Saved data entries
/-- R235 (the spec's decision D13): reset, in any phase, sets phase, status, len and pos and does not touch OUT. That the first
move of the queue comes before the encoder's step, and that a reset behind a held START waits for it, is the model's choice
(notes/assumptions/2.md). -/
def Obligations.ResetFromAnyPhase : Prop :=
  ∀ (s : State) (rest : List HostMove), s.host = .reset :: rest →
    ∃ t, step s = .next t ∧ t.phase = .idle ∧ t.status = .ok ∧ t.len = 0 ∧ t.pos = 0 ∧ t.out = s.out ∧ t.host = rest

/-- R40: the state right after reset: IDLE, status 0, len 0, pos 0. That OUT has no value anywhere is the model's choice
(notes/assumptions/4.md). -/
def Obligations.ResetValues : Prop :=
  State.reset.phase = .idle ∧ State.reset.status.code = 0 ∧ State.reset.len = 0 ∧ State.reset.pos = 0
  ∧ ∀ a, Memory.read State.reset.out a = none

/-- R197, R203, R55: in IDLE, DONE and FAILED no step of the encoder is enabled (the fault's name is the model's,
notes/assumptions/6.md); the host sees LEN and status at DONE and FAILED, and OUT[0..LEN-1] at DONE only. -/
def Obligations.TerminalPhasesAndWhatTheHostSees : Prop :=
  ∀ s : State,
    (s.phase.busy = false → s.host = [] → step s = .fault .noStepEnabled)
    ∧ (s.phase = .done → hostLen s = some s.len ∧ hostStatus s = some s.status.code
        ∧ ∃ bytes, hostResult s = some bytes ∧ bytes.length = s.len
          ∧ ∀ k, k < s.len → bytes[k]? = some (Memory.read s.out k))
    ∧ (s.phase = .failed → hostLen s = some s.len ∧ hostStatus s = some s.status.code ∧ hostResult s = none)
    ∧ (s.phase.busy = true → hostLen s = none ∧ hostStatus s = none ∧ hostResult s = none ∧ hostPhase s = s.phase)

/-- R51, the spec's own reading (92_eei_decisions.md D14): the byte layout of PIX, r, g, b, a of pixel `i` at bytes
`4*i .. 4*i+3`. -/
def Obligations.PixelBytesAreRgba : Prop :=
  ∀ px : List Pixel,
    pixelsOfBytes (px.flatMap Pixel.toBytes) = some px
    ∧ ∀ i p, px[i]? = some p →
      (px.flatMap Pixel.toBytes)[4 * i]? = some p.r ∧ (px.flatMap Pixel.toBytes)[4 * i + 1]? = some p.g
      ∧ (px.flatMap Pixel.toBytes)[4 * i + 2]? = some p.b ∧ (px.flatMap Pixel.toBytes)[4 * i + 3]? = some p.a

/-! ## Invariants and whole encodes -/

/-- Every step, the host's moves included, keeps the machine's invariant (R23, R37, R38, R42, R65, R202; OUT in its canonical
form). -/
def Obligations.EveryStepKeepsTheInvariant : Prop :=
  ∀ s t : State, s.Inv → step s = .next t → t.Inv

/-- The state right after reset meets the invariant. -/
def Obligations.ResetMeetsTheInvariant : Prop := State.reset.Inv

/-- R221, R65, R202: in a consistent state a busy block always has a next step; every `PixRead` and every `Emit` is in
range. -/
def Obligations.BusyEncoderNeverFails : Prop :=
  ∀ s : State, s.Inv → s.phase.busy = true → ∃ t, step s = .next t

/-- R200, R221, R202, R198: a START that passes its checks, in any non-busy state of the block, is followed by exactly
`W*H + 4` steps to DONE, and OUT[0..LEN-1] is then the container of the functional form, LEN its length, within the bound;
OUT from LEN on is as it was. The cut into steps is the spec's decision D2; the queue of host moves is the model's
(notes/assumptions/2.md). -/
def Obligations.WholeEncodeIsTheFunctionalForm : Prop :=
  ∀ (s : State) (i : StartInputs), s.phase.busy = false → s.host = [.start i] → startCheck i = none →
    i.pix.length = i.npix →
    ∃ t, Host.Core.run core (1 + (i.w.toNat * i.h.toNat + 4)) s = .next t
      ∧ t.phase = .done ∧ t.status = .ok ∧ t.pos = i.w.toNat * i.h.toNat ∧ t.run = 0
      ∧ t.len = (encodeImage i.w i.h i.pix).length
      ∧ 22 ≤ t.len ∧ t.len ≤ 5 * (i.w.toNat * i.h.toNat) + 22
      ∧ (∀ k, k < t.len → Memory.read t.out k = (encodeImage i.w i.h i.pix)[k]?)
      ∧ (∀ a, t.len ≤ a → Memory.read t.out a = Memory.read s.out a)

/-- R202 and R198 of the functional form: the container's length is 14 bytes, the records and 8 bytes, at least 22 and at most
five bytes a pixel more. -/
def Obligations.ContainerLengthBound : Prop :=
  ∀ (w h : Dim) (px : List Pixel),
    (encodeImage w h px).length = 14 + (records px).length + 8
    ∧ 22 ≤ (encodeImage w h px).length ∧ (encodeImage w h px).length ≤ 5 * px.length + 22

/-- R38: after the HEADER step and `j` PIXEL steps of an encode, every slot holds the latest pixel of its hash that was not
absorbed into a run, or `(0,0,0,0)` if there is none; `prev` is the last pixel. -/
def Obligations.CacheHoldsTheLatestEmittedPixel : Prop :=
  ∀ (s : State) (i : StartInputs) (j : Nat), s.host = [] → startCheck i = none → i.pix.length = i.npix → j ≤ i.npix →
    ∃ t, Host.Core.run core (1 + j) (loadEncode i s) = .next t ∧ t.phase = .pixels ∧ t.pos = j
      ∧ (∀ k, cacheRead t.cache k = lastOfHash (i.pix.take j) k)
      ∧ t.prev = ((i.pix.take j).getLast?).getD ⟨0, 0, 0, 255⟩

/-- R39, R118 and 90_conflicts.md C3, C8, said of the functional form's cache (EveryStepKeepsTheEncodeOnTrack ties the machine's
to it): the initial `prev` stays out of it through a run of that value at the start of the image, and enters slot 53 only when
a pixel of that value is emitted by strategies 2 to 6. -/
def Obligations.InitialPrevEntersTheCacheOnlyWhenEmitted : Prop :=
  pixelHash Config.prevInit = 53
  ∧ (∀ m, cacheRead (codecAfter (List.replicate m Config.prevInit)).cache 53 = ⟨0, 0, 0, 0⟩)
  ∧ (∀ px, cacheRead (codecAfter px).cache 53 = Config.prevInit → Config.prevInit ∈ emittedFrom Config.prevInit px)

/-- R199: with a zero width or height, a START with no pixels and room for 22 bytes succeeds and four more steps write the header
with the given W and H and the footer, and nothing else; the spec's example. That START comes from the queue of host moves is
the model's (notes/assumptions/2.md). -/
def Obligations.ZeroDimensionsGiveHeaderAndFooter : Prop :=
  (∀ (s : State) (i : StartInputs), s.phase.busy = false → s.host = [.start i] → i.w = 0 ∨ i.h = 0 → i.npix = 0 → 22 ≤ i.cap →
    ∃ t, Host.Core.run core 5 s = .next t ∧ t.phase = .done ∧ t.status = .ok ∧ t.len = 22 ∧ t.run = 0
      ∧ (∀ k, k < 22 → Memory.read t.out k = (encode (.header i.w i.h) ++ encode .footer)[k]?)
      ∧ (∀ a, 22 ≤ a → Memory.read t.out a = Memory.read s.out a))
  ∧ encode (.header 0 5) ++ encode .footer
    = [0x71, 0x6F, 0x69, 0x66, 0, 0, 0, 0, 0, 0, 0, 5, 4, 0, 0, 0, 0, 0, 0, 0, 0, 1]

/-- R200, R38: every step, the host's moves included, keeps the encode on the track of the functional form: while the block is
busy and at DONE, `prev`, `run` and the cache are those of the pixels processed so far and OUT holds exactly their bytes. The cut
into steps is the spec's decision D2; the queue of host moves is the model's (notes/assumptions/2.md). -/
def Obligations.EveryStepKeepsTheEncodeOnTrack : Prop :=
  ∀ s t : State, s.Inv → s.OnTrack → step s = .next t → t.OnTrack

/-- The state right after reset, and the state that a successful START leaves, are on the track of the functional form (R192). -/
def Obligations.ResetAndStartAreOnTrack : Prop :=
  State.reset.OnTrack ∧ ∀ (s : State) (i : StartInputs), startCheck i = none → (startEncode i s).OnTrack
end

**EXERCISE OBJECTIVE:** Copy out each line of the data above, exactly, if it lies between the line holding "4)) s = .next t" and the line holding "j).getLast?).getD ⟨0, 0, 0, 255⟩", inclusive; copy no other line.

**RESPONSE BOX:**
    ∃ t, Host.Core.run core (1 + (i.w.toNat * i.h.toNat + 4)) s = .next t
      ∧ t.phase = .done ∧ t.status = .ok ∧ t.pos = i.w.toNat * i.h.toNat ∧ t.run = 0
      ∧ t.len = (encodeImage i.w i.h i.pix).length
      ∧ 22 ≤ t.len ∧ t.len ≤ 5 * (i.w.toNat * i.h.toNat) + 22
      ∧ (∀ k, k < t.len → Memory.read t.out k = (encodeImage i.w i.h i.pix)[k]?)
      ∧ (∀ a, t.len ≤ a → Memory.read t.out a = Memory.read s.out a)

/-- R202 and R198 of the functional form: the container's length is 14 bytes, the records and 8 bytes, at least 22 and at most
five bytes a pixel more. -/
def Obligations.ContainerLengthBound : Prop :=
  ∀ (w h : Dim) (px : List Pixel),
    (encodeImage w h px).length = 14 + (records px).length + 8
    ∧ 22 ≤ (encodeImage w h px).length ∧ (encodeImage w h px).length ≤ 5 * px.length + 22

/-- R38: after the HEADER step and `j` PIXEL steps of an encode, every slot holds the latest pixel of its hash that was not
absorbed into a run, or `(0,0,0,0)` if there is none; `prev` is the last pixel. -/
def Obligations.CacheHoldsTheLatestEmittedPixel : Prop :=
  ∀ (s : State) (i : StartInputs) (j : Nat), s.host = [] → startCheck i = none → i.pix.length = i.npix → j ≤ i.npix →
    ∃ t, Host.Core.run core (1 + j) (loadEncode i s) = .next t ∧ t.phase = .pixels ∧ t.pos = j
      ∧ (∀ k, cacheRead t.cache k = lastOfHash (i.pix.take j) k)
      ∧ t.prev = ((i.pix.take j).getLast?).getD ⟨0, 0, 0, 255⟩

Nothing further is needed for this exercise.